Airbnb is having a bad week.
We’d never deny that the sharing economy has opened up accommodation options outside hotels, to corporate buyers and consumers alike. And alternative accommodation providers such as our serviced apartment and aparthotel sector have benefited.
So we can only thank them for that!
But here comes the ‘but’! homeshare platforms have increasingly been accused of complacency, as one moves towards a multi-billion IPO – on the back, basically, of connecting hosts and guests to buy and sell each other bed nights.
As an Association proudly representing a growing sector of hospitality, we have long contended that it should be about so much more than simply providing rooms. We should always keep the guest at the absolute forefront of everything. It’s literally about someone’s head on a pillow, their quality of sleep, providing a stay that is comfortable and safe, and giving the consumer, or the travel buyer, the very best service and experience.
But Airbnb really is having a bad week!
First, it hit the UK media for apartments listed by get-rich-quick tenants in the private rental sector, who never intended to live in a property but immediately let it through the platform in direct contravention of the (unwitting) landlord’s mortgage conditions and insurances. Not a new story. But Airbnb was criticised for refusing to get involved, and pushing responsibility back onto the lettings agent.
Then a US listing saw five deaths following a shooting at a party house. This time Airbnb did get involved, with a welcome announcement of a task force to investigate one-night lets for large properties, especially during a holiday season.

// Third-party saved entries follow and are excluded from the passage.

-- ==== Sys2Proof/Machine/Arrivals.lean ====
section
/-! DEFINITION. What becomes of an arrival (chapter 7.7 and 7.8): classification, forwarding, handing
on by class, the recent ring, and taking a request into the request slot (R130, R155, R156). -/

namespace Sys2Proof.Machine

/-! ### Classification -/

/-- Whether an identifier matches a row's format, value and mask (R128). -/
def IdPattern.covers : IdPattern → CanId → Bool
  | .standard v m, .standard x => decide (x &&& m = v &&& m)
  | .extended v m, .extended x => decide (x &&& m = v &&& m)
  | .standard _ _, .extended _ => false
  | .extended _ _, .standard _ => false

/-- Whether a row matches an arrival (R128). -/
def IdentRow.covers (row : IdentRow) (p : Port) (id : CanId) : Bool :=
  row.enable && row.ingress.get p && row.pattern.covers id

/-- The matching row with the lowest number, if any (R128). -/
def State.classify (s : State) (p : Port) (f : Frame) : Option IdentRow :=
  ((List.finRange 96).map s.tables.ident.get).find? fun row => row.covers p f.id

/-! ### Forwarding -/

/-- The frame is offered to the forward queue of every port of the route set but the ingress port
(R129, R133). -/
def forwardFrame (s : State) (p : Port) (f : Frame) (route : PortSet) : State :=
  allPorts.foldl (fun t q =>
    if q ≠ p ∧ route.get q then t.modPort q fun u => u.offerForward f else t) s

/-! ### Class by class -/

/-- The stray count of a port rises by one (R82, R83, R126). -/
def countStray (s : State) (p : Port) : State :=
  s.modPort p fun u => { u with strays := sat16 u.strays 1 }

/-- The malformed count of a port rises by one (R114, R126). -/
def countMalformed (s : State) (p : Port) : State :=
  s.modPort p fun u => { u with malformed := sat16 u.malformed 1 }

/-- An ANNOUNCE data frame: one merge with the source ANNOUNCE, or a malformed frame (R112). -/
def takeAnnouncement (s : State) (p : Port) (row : IdentRow) (data : List Byte) : State :=
  match readAnnouncement (s.format row.descriptor) (s.stationRow row.station).defaultSeverity data with
  | some r => takeMerge s (r.merge row.station .announce)
  | none => countMalformed s p

/-- A header or record reaches the context bound to its station and is taken by the context's state,
or is a stray (R83). -/
def giveReply (s : State) (p : Port) (c : ContextNo) (d : Dialogue) (r : Reply) : State :=
  match d.phase, r with
  | .awaitHeader, .header n => takeHeader s c d n
  | .receiving, .record i rep => takeRecord s c d i rep
  | .sending, _ => countStray s p
  | .awaitHeader, .record _ _ => countStray s p
  | .receiving, .header _ => countStray s p

/-- Whether a reply on the port has an owner: its station is ENGAGED and the port is the station's home
port (R82). -/
def State.replyOwned (s : State) (p : Port) (st : StationNo) : Bool :=
  decide ((s.station st).run = .engaged) && decide ((s.stationRow st).homePort = p)

/-- A REPLY data frame, judged for owner, decoding and dialogue (R82). -/
def takeReply (s : State) (p : Port) (row : IdentRow) (data : List Byte) : State :=
  if s.replyOwned p row.station then
    match readReply (s.format row.descriptor) (s.stationRow row.station).defaultSeverity data with
    | none => countMalformed s p
    | some r =>
      match s.contextOf row.station with
      | none => countStray s p
      | some c =>
        match s.context c with
        | none => countStray s p
        | some d => giveReply s p c d r
  else countStray s p

/-- A KEY data frame (R49, R113). -/
def takeKey (s : State) (p : Port) (row : IdentRow) (data : List Byte) : State :=
  let d := s.format row.descriptor
  match readValue d data with
  | some raw => keyValue s raw d.keyMask d.keyOn
  | none => countMalformed s p

/-- A TIME data frame (R41, R45, R113). -/
def takeTime (s : State) (p : Port) (row : IdentRow) (data : List Byte) : State :=
  let d := s.format row.descriptor
  match readValue d data with
  | some raw => vehicleTime s (vehicleSeconds d raw)
  | none => countMalformed s p

/-- The code byte a response echoes: the request's byte 0, or 0x00 when it carries none (R153). -/
def requestCode (data : List Byte) : Byte := data.headD 0

/-- A request reaches the management unit: an EMPTY slot takes it and is SERVING; otherwise a BUSY
frame is queued if there is a free place, or the request-overrun count rises (R155, R156). -/
def takeRequest (s : State) (p : Port) (data : List Byte) : State :=
  match s.management.slot with
  | .empty => s.modManagement fun m => { m with slot := .serving p data }
  | .serving _ _ | .waitingOutput _ _ =>
    if 0 < s.freePlaces p then queueOutput s p [s.managementFrame [requestCode data, 0x01]]
    else s.modManagement fun m => { m with overruns := satAdd 255 m.overruns 1 }

/-- A MANAGE data frame is taken as a request on a port with management enabled in ACTIVE or PASSIVE,
otherwise discarded (R130). -/
def takeManage (s : State) (p : Port) (data : List Byte) : State :=
  if (s.portRow p).managementEnable && (s.port p).state.serves then takeRequest s p data else s

/-- An arrival is handed on according to its class; a remote frame goes no further than forwarding
(R106, R130). -/
def handOn (s : State) (p : Port) (f : Frame) (row : IdentRow) : State :=
  if f.remote then s
  else
    match row.cls with
    | .pass => s
    | .announce => takeAnnouncement s p row f.data
    | .reply => takeReply s p row f.data
    | .key => takeKey s p row f.data
    | .time => takeTime s p row f.data
    | .manage => takeManage s p f.data

/-! ### The whole arrival -/

/-- The newest outstanding capture trigger is taken. -/
def takeNewestTrigger (s : State) : State :=
  match s.snapshots.triggers.getLast? with
  | none => s
  | some t => takeTrigger (s.modSnapshots fun u => { u with triggers := u.triggers.dropLast }) t

/-- The ring entry of a SNAP-flagged arrival. Where its own merge has handed on a capture trigger, the
capture may be taken before the ring entry or after it (R149): a free choice. `before` is how many
triggers were outstanding before the arrival was handed on. -/
def ringStep (s : State) (before : Nat) (p : Port) (x : RingFrame) : State :=
  if before < s.snapshots.triggers.length then
    if Config.captureBeforeRing s.choices then enterRing (takeNewestTrigger s.choose) p x
    else enterRing s.choose p x
  else enterRing s p x

/-- REC falls by one, not below 0, in ACTIVE and PASSIVE (R120, R129). -/
def arrivalLowersRec (s : State) (p : Port) : State :=
  if (s.port p).state.serves then
    changeErrors s p fun u => { u with rxErrors := u.rxErrors - 1 }
  else s

/-- An arrival at a port that accepts frames, in the order of R129, after what it does to the
retention unit (R172, R174). -/
def takeArrival (s : State) (p : Port) (f : Frame) : State :=
  let tag : RingFrame := { frame := f, c := s.clock.c, ms := s.clock.ms }
  let s := arrivalLowersRec (arrivalSeen s) p
  match s.classify p f with
  | none => forwardFrame s p f (s.portRow p).defaultRoute
  | some row =>
    let t := if row.cls = .manage then s else forwardFrame s p f row.route
    let u := handOn t p f row
    if row.snap then ringStep u t.snapshots.triggers.length p tag else u

end Sys2Proof.Machine
end

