-- ==== Sys2Proof/WellFormed.lean ====
section
/-! DEFINITION. Which frames and commands are well formed. Ports, stations, contexts and slots are
in range by their types; what is left to check is the shape of a frame and a sequence number. -/

namespace Sys2Proof

/-- A classic CAN frame has a data length of 0 to 8 and exactly that many data bytes, or none when
it is a remote frame (00_scope.md, Table 0.4; R143). -/
def Frame.wf (f : Frame) : Bool :=
  decide (f.dlc ≤ 8) && decide (f.data.length = if f.remote then 0 else f.dlc)

/-- A sequence number is 1 to 4,294,967,294 (R2, Table 1.1). -/
def sequenceOk (n : Nat) : Bool :=
  decide (1 ≤ n) && decide (n ≤ 4294967294)

/-- A well-formed command: an ARRIVAL carries a frame that the CAN bus can carry, and a
CAPTURE_TRIGGER names a sequence number in range. -/
def Instr.wf : Instr → Bool
  | .arrival _ f => f.wf
  | .captureTrigger n => sequenceOk n
  | .powerOn | .receiveError _ | .transmissionSent _ | .transmissionFailed _ | .lostArbitration _
  | .busIdle _ | .recoveryEvent _ | .transmitChoice _ | .guardTimerExpiry _ | .grant
  | .waitTimerExpiry _ | .internalTick | .holdTimerExpiry | .keyLossTimerExpiry | .roundTick
  | .roundEnd | .keyOffGraceExpiry | .postWindowExpiry _ | .queueHeldResponse | .exportLook
  | .snapshotLook | .queueNotice | .noticeIntervalExpiry | .sleepDelayExpiry | .saveComplete
  | .wake _ | .unknownRequest | .status | .portStatus | .stationStatus | .readRow | .readEntry
  | .stage | .commit | .softReset | .surveyStart | .surveyStop | .readNow | .setClock | .recover
  | .clear | .clearAll | .exportStart | .exportStop | .snapshot | .release | .notices => true

end Sys2Proof
end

And then, only yesterday, it was called out once again. This time by ‘Vice News’, for hosting multiple listings which were blatantly scams. Where guests were either rerouted at the last minute to properties nothing like their original choices, or left completely out of pocket and looking for somewhere to stay, in a panic.
And this time, Airbnb has already acted.
For the first time in eleven years of operation, it will verify all of its 7 million listings and hosts, to check they actually exist, and to refund guests who have been cheated.
Bingo! Eleven years in, and almost like the most basic kind of Accreditation!
It’s not only Airbnb letting guests down, by any means. The same listings are often also found on other OTAs, Booking.com, Expedia and others. Any traveller, especially one new to the homestay sector, may well believe their booking is legitimate and in some way guaranteed. After all, they’re able to view dozens of professional-standard photographs and read apparently real reviews on a smart-looking website. Why should they question it?
Even as a seasoned traveller and working for decades in the industry, I have been caught out. I once booked a penthouse apartment with stunning views over Barcelona via one of the major OTA’s – hang on, what could have gone wrong? Did I press the wrong button? Why have we been given this basement flat with no windows? And could we find anyone who could be bothered to speak to us? You probably know the answer to that! Oh hang on, ‘the images shown are for illustrative purposes only’… Right!!!!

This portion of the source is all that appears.